_Action item_
Going down the listing below, print exactly each line from the one with "(packWord .read 0)" up to and including the one with "i ++ encodeAll is", and skip the rest.

########

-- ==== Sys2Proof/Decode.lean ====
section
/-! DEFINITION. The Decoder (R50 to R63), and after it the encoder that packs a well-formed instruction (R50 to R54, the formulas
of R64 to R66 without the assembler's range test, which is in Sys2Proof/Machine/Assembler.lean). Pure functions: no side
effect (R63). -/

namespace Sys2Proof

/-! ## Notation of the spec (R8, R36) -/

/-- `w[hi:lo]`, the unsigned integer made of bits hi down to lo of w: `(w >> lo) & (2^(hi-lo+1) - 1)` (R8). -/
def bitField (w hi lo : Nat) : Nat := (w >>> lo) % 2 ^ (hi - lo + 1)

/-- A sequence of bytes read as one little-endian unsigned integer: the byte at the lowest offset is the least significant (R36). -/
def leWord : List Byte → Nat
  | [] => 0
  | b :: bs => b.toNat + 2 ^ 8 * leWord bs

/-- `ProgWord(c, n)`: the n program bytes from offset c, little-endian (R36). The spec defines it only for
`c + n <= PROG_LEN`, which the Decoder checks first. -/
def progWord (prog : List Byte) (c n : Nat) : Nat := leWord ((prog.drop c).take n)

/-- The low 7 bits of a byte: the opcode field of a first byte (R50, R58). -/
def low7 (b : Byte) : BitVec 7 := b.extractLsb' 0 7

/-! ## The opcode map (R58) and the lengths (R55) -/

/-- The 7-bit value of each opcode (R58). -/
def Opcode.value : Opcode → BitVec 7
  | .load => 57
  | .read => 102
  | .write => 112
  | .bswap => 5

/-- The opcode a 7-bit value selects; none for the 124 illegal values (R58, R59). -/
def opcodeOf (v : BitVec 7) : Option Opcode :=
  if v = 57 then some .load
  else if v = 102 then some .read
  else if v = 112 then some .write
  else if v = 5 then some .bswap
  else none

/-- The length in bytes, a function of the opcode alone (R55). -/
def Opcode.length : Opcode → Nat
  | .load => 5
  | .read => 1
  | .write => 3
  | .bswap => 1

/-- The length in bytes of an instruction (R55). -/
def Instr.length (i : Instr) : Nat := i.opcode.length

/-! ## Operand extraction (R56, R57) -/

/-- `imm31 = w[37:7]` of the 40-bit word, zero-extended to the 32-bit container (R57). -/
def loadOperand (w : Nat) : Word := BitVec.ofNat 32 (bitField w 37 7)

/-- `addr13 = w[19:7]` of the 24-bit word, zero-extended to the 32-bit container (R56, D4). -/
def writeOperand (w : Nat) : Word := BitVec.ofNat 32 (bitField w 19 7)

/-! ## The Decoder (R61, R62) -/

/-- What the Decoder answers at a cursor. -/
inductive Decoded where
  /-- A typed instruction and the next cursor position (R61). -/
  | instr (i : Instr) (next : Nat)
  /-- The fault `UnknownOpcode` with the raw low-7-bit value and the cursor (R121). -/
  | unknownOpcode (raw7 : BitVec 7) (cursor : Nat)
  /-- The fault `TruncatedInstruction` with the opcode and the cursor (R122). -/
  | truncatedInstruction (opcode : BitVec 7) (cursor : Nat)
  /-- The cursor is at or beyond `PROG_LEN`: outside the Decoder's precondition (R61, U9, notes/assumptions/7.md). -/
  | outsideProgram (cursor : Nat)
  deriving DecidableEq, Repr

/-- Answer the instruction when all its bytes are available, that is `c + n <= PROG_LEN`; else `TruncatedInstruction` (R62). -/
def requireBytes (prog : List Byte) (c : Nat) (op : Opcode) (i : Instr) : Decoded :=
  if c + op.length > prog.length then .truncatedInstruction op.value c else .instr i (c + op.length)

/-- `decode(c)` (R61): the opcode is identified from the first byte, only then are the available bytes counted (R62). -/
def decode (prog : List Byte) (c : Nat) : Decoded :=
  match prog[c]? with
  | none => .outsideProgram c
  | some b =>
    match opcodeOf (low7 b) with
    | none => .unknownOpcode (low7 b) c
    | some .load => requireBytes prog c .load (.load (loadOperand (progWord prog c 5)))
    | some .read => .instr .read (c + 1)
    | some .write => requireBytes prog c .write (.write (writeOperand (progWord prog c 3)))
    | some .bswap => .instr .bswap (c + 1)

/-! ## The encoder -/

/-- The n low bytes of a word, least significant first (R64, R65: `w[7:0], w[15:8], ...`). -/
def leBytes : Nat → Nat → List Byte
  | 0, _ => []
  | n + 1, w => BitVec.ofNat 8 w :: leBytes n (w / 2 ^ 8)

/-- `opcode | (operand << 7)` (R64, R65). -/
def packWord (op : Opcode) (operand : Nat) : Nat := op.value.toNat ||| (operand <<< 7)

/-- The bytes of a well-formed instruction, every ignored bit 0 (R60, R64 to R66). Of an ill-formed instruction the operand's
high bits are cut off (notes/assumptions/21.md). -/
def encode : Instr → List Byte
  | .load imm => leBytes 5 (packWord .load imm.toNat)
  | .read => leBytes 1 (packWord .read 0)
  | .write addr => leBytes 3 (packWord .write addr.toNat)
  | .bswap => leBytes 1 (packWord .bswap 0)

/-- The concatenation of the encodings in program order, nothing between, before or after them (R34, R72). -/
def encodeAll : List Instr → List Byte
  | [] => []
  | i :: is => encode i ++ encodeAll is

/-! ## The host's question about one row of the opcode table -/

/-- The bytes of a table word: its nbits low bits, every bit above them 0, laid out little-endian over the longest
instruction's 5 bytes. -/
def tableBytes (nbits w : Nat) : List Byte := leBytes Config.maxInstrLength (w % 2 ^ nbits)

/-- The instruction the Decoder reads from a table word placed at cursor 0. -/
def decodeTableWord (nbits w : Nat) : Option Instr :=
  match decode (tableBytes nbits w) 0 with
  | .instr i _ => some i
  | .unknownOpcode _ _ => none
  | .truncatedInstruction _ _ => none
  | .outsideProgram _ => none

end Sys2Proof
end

########

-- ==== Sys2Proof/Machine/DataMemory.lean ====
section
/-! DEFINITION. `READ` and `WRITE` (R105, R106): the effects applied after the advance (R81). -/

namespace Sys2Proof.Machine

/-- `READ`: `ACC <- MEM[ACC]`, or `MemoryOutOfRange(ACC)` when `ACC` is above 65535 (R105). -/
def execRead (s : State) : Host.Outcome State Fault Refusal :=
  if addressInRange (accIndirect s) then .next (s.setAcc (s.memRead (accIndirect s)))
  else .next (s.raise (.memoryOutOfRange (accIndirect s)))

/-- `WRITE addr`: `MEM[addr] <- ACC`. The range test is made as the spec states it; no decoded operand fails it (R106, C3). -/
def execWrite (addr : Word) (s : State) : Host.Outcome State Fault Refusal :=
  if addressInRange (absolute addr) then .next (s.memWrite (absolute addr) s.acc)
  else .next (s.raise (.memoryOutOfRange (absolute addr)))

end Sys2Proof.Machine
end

########

_Reply to the exercise_
  | .read => leBytes 1 (packWord .read 0)
  | .write addr => leBytes 3 (packWord .write addr.toNat)
  | .bswap => leBytes 1 (packWord .bswap 0)

/-- The concatenation of the encodings in program order, nothing between, before or after them (R34, R72). -/
def encodeAll : List Instr → List Byte
  | [] => []
  | i :: is => encode i ++ encodeAll is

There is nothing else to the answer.